Whitefish, Mont., population 7,600, sits as a gateway to the icy mountains that connect the United States to Canada across Glacier National Park. Despite the town’s small size, it is downright urban compared to much of Montana’s Flathead Valley, where hundreds of miles of national forest, lakes and ranches stretch in nearly every direction. Many women looking for reproductive health care — and in particular, for abortion care — had to drive over 100 miles to find it.
Until the arrival of Helen Weems.
Weems, 50, has been working as an advanced practice nurse for two decades. She moved to Whitefish and reopened All Families Healthcare, a primary care clinic specialized in sexual and reproductive health care, in February 2018. The original All Families Healthcare closed in 2014, after a local resident broke in, destroying nearly everything of value.
When Weems reopened the clinic, she wanted to make sure that she could provide women the full spectrum of reproductive health care, from contraceptive implants to abortion care. But the state of Montana prevents advanced practice nurses —a nurse with post-graduate education in nursing — from performing abortions.
Now, Weems, who is being represented by the American Civil Liberties Union and the Center for Reproductive Rights, is challenging that law.
Montana is one of 10 states (in addition to Kansas, Idaho, Indiana, Louisiana, Maine, Mississippi, Texas, Virginia and Wisconsin) that have seen similar lawsuits in the past year challenging physician-only abortion rules.
In many states, advanced clinicians like Weems serve as the primary care provider for their patients and are allowed to perform duties that many view as more complicated, including endometrial biopsies and managing opioid pain medicines — but they are barred from performing abortions. As access to abortion has been sharply restricted over the past decade, women’s rights groups are pushing to expand the definition of abortion providers.
Most of the physician-only rules have been on the books since the Roe v. Wade ruling in 1973. The initial rules aimed to ensure that women were receiving care from qualified providers, and advanced practice clinicians didn’t exist in the way they do now, according to Elizabeth Nash, a policy analyst at the Guttmacher Institute, a reproductive rights organization.

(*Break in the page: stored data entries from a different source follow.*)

/-- RESTORE: a loan goes back to the NORLA partition at its drain point; a region that has come back is restored by the save
engine: control record, rows, accumulators. -/
def execRestore (d : Dye) (r : RegionNo) (s : State) : Out :=
  if s.owner r = d ∧ s.mvState r = 8 then
    match s.save d (s.ordinal r) with
    | none => .next s
    | some a =>
      let b := r.val * rgnBytes
      let s := s.testsEnd r
      let regs1 := putTab regReset (putTab regReset (putTab regReset s.regs (regKey (.spd r) 0) (regKey (.spd r) 0x10000) a.spd)
        (regKey (.atp r) 0) (regKey (.atp r) 0x10000) a.atpRegs) (regKey (.cou r) 0) (regKey (.cou r) 0x10000) a.couRegs
      let s1 : State := { s with cores := putTab coreReset s.cores (r.val * 64) ((r.val + 1) * 64) a.cores,
                                 sram := putTab byteReset s.sram b (b + rgnBytes) a.sram,
                                 acc := putTab byteReset s.acc (r.val * rgnAcc) ((r.val + 1) * rgnAcc) a.acc,
                                 spdErr := putTab errReset s.spdErr (r.val * 64 * 65536) ((r.val + 1) * 64 * 65536) a.errs,
                                 rowCls := putTab (fun _ => false) s.rowCls (r.val * 64 * 512) ((r.val + 1) * 64 * 512) a.cls,
                                 regs := regs1 }
      -- A row that stays redirected is restored in the test buffer (R106).
      let s1 := (allCores r).foldl (fun (t : State) c => match (t.bistOf c).failed with
        | some row => (rowWords row).foldl (fun (u : State) w => u.bufFill c w) t
        | none => t) s1
      .next (((((s1.setAtp r a.atp).setCou r a.cou).setSave d (s.ordinal r) none).chargeSave d r).partFollow d)
  else if s.claims.any (fun c => c.1 == r) && (s.moveOf r).isNone && s.vacant.any (fun v => v.1 == d && v.2.2 == regionDie r) then
    let s1 : State := { s with claims := s.claims.filter (fun c => c.1 != r) }
    .next (s1.orderMove r d false)
  else .next s
/-- Every Courier of a dye here takes the generation that its front package gives, and REPLAY is set (R179). -/
def State.courierGen (s : State) (d : Dye) (gen : Nat) : State :=
  (s.regionsOf d).foldl (fun (t : State) r => (t.setFld (.cou r) COU_GEN 0 8 gen).setBit (.cou r) COU_CFG 1 true) s
/-- The front package sets the resume value of a job that has no vacant ordinal left (R254). -/
def State.setResume (s : State) (d : Dye) : State :=
  if !s.isFront d ∨ s.jobState d ≠ 3 ∨ s.jobShort.any (fun w => w.1 == d) then s
  else
    let at_ := s.now + 20000
    let gen := (((s.regionsOf d).map s.couGen).foldl max 0 + 1) % 256
    let s0 := ({ s with resumeAt := natSet s.resumeAt d.val (at_ + 1) } : State).courierGen d gen
    let s1 := (s0.armCmp 0 at_ (.jobResume d)).tellAll d (.courierGen d (BitVec.ofNat 8 gen))
    { s1 with linkTx := s1.linkTx ++ (s.peers d).map (fun sl => LinkOut.control sl (.resumeAt d (BitVec.ofNat 64 at_))) }
def State.filled (s : State) (d : Dye) (sl : SlotNo) : State :=
  ({ s with jobShort := s.jobShort.filter (fun w => w ≠ (d, sl)) }).setResume d
/-- RESTORE_DONE: the ordinal is no longer vacant; the front package sets a resume value 20 µs ahead. -/
def execRestoreDone (d : Dye) (r : RegionNo) (s : State) : Out :=
  match s.moveOf r with
  | none => .next s
  | some m =>
    let ord := s.ordinal r
    if s.owner r ≠ d ∨ s.mvState r ≠ 8 ∨ (s.save d ord).isSome then .next s
    else
      let s1 := (({ s with vacant := s.vacant.filter (fun v => !(v.1 == d && v.2.1 == ord)) } : State).partFollow d).endMove r m
      if s1.vacant.any (fun v => v.1 == d) then .next s1
      else if s1.isFront d then .next (s1.filled d s1.slot)
      else .next { (s1.filled d s1.slot) with
        linkTx := s1.linkTx ++ [.control ((s1.slotOf d 0).getD s1.slot) (.restored d)] }
/-- After a resume the region controller sets REPLAY and issues the descriptors of the interrupted phase again (R135). -/
def State.atpReissue (s : State) (r : RegionNo) : State :=
  let l := (s.atp r).reissue
  if l = [] then s
  else
    let s1 := (s.setAtp r { (s.atp r) with reissue := [] }).setBit (.atp r) ATP_CFG 1 true
    allUnits.foldl (fun (t : State) u => t.putQueue r u (u.queue (t.atp r) ++ (l.filter (fun e => e.1 == u.no)).map (·.2))) s1
/-- GO to every core of a job's regions here, with replay (R254). -/
def State.goRegion (s : State) (r : RegionNo) : State :=
  let d := s.owner r
  let s1 := (allCores r).foldl (fun (t : State) c => if (t.core c).istore = [] then t else t.coreGo c) s
  let s2 := ((s1.atpGo r).atpReissue r).couGo r
  ((List.finRange 8).filter (fun e => engineDie e == regionDie r)).foldl (fun (t : State) e => t.drvGo e d) s2
/-- JOB_RESUME_POINT: at the resume value every region gets GO with replay. -/
def execJobResumePoint (d : Dye) (s : State) : Out :=
  let at_ := natGet s.resumeAt d.val
  if at_ = 0 ∨ s.now + 1 < at_ ∨ s.jobState d ≠ 3 then .next s
  else
    let s1 := ((s.regionsOf d).filter s.rgnActive).foldl (fun (t : State) r => t.goRegion r) s
    let s2 : State := { (s1.setJob d 2) with resumeAt := natSet s1.resumeAt d.val 0 }
    .next (s2.disarm (fun w => w == .jobResume d))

Nash says the rules haven’t kept up with the evolution of health care — in particular following the Food and Drug Administration’s approval in 2000 of the so-called abortion pill. The abortion pill (a misnomer as it’s actually two separate drugs) is a way of terminating a pregnancy in the first trimester through medication alone, with two pills usually taken over the course of two days. Advanced nurse practitioners who can administer other medications, including opioid pain medications, have argued that the exclusion of these drugs from their scope of practice is illogical and unjust.
The American Congress of Obstetricians and Gynecologists agrees, supporting advanced clinicians’ ability to perform abortions to the level they’ve been trained. The American Medical Association disagrees, and in a statement said, “Abortion is a medical procedure and should be performed only by a duly licensed physician and surgeon in conformance with standards of good medical practice.”
Those challenging the current laws have argued that physician-only rules are part of a mass of restrictions that create a severe burden on both patients and providers. Many of the states seeing these lawsuits are areas that already face a combination of large rural areas and a shortage of physicians. In Texas, for example, physician-only laws exist on top of a waiting period, state-directed counseling designed to discourage abortion, restriction of funding on both state and private health insurance, and a mandated ultrasound where the provider must show and describe the image to a woman seeking abortion.
Roe v. Wade, and subsequent landmark rulings such as Planned Parenthood v. Casey, guaranteed women not just the right to abortion but to an abortion without “undue burden.” As new conservative appointees take their seats on the Supreme Court bench, abortion rights advocates are focusing even more energy on the state level.
“Every year there has been one or two more restrictions to the point at which now it’s just a maze, and you’re lucky if you can get access to care,” says Rupali Sharma, an attorney at the Lawyering Project who has worked on cases challenging physician-only laws in Texas and Indiana. “If you have to sleep in your car because of a waiting period or pawn your wedding ring, then you’re not really enjoying the right to abortion, even if you were able to get your procedure at the end of the day,” she adds.
In Maine, Planned Parenthood of Northern New England, the Family Planning Association of Maine and several advanced practice registered nurses filed a lawsuit challenging the state’s physician-only rule. As reported in the Wall Street Journal, lawyers for Maine argue that preventing advanced clinicians from performing abortion doesn’t constitute undue burden. In a brief, lawyers for the state wrote: “The plaintiffs are challenging a statute regulating abortion that has been in effect for nearly 40 years — essentially since the time that abortions first became legal in Maine. There is, therefore, no ‘before and after’ comparison that can be made here.”
As the lawsuits continue to unfold, Weems received an injunction from the state of Montana that has allowed her to provide abortions since April. She hopes that her lawsuit will make that freedom permanent.
“Advanced practice clinicians are really poised to fill this very real need. Maybe this case could be a really important precedent for other states. It’s so good for patient access, for patient care,” she says.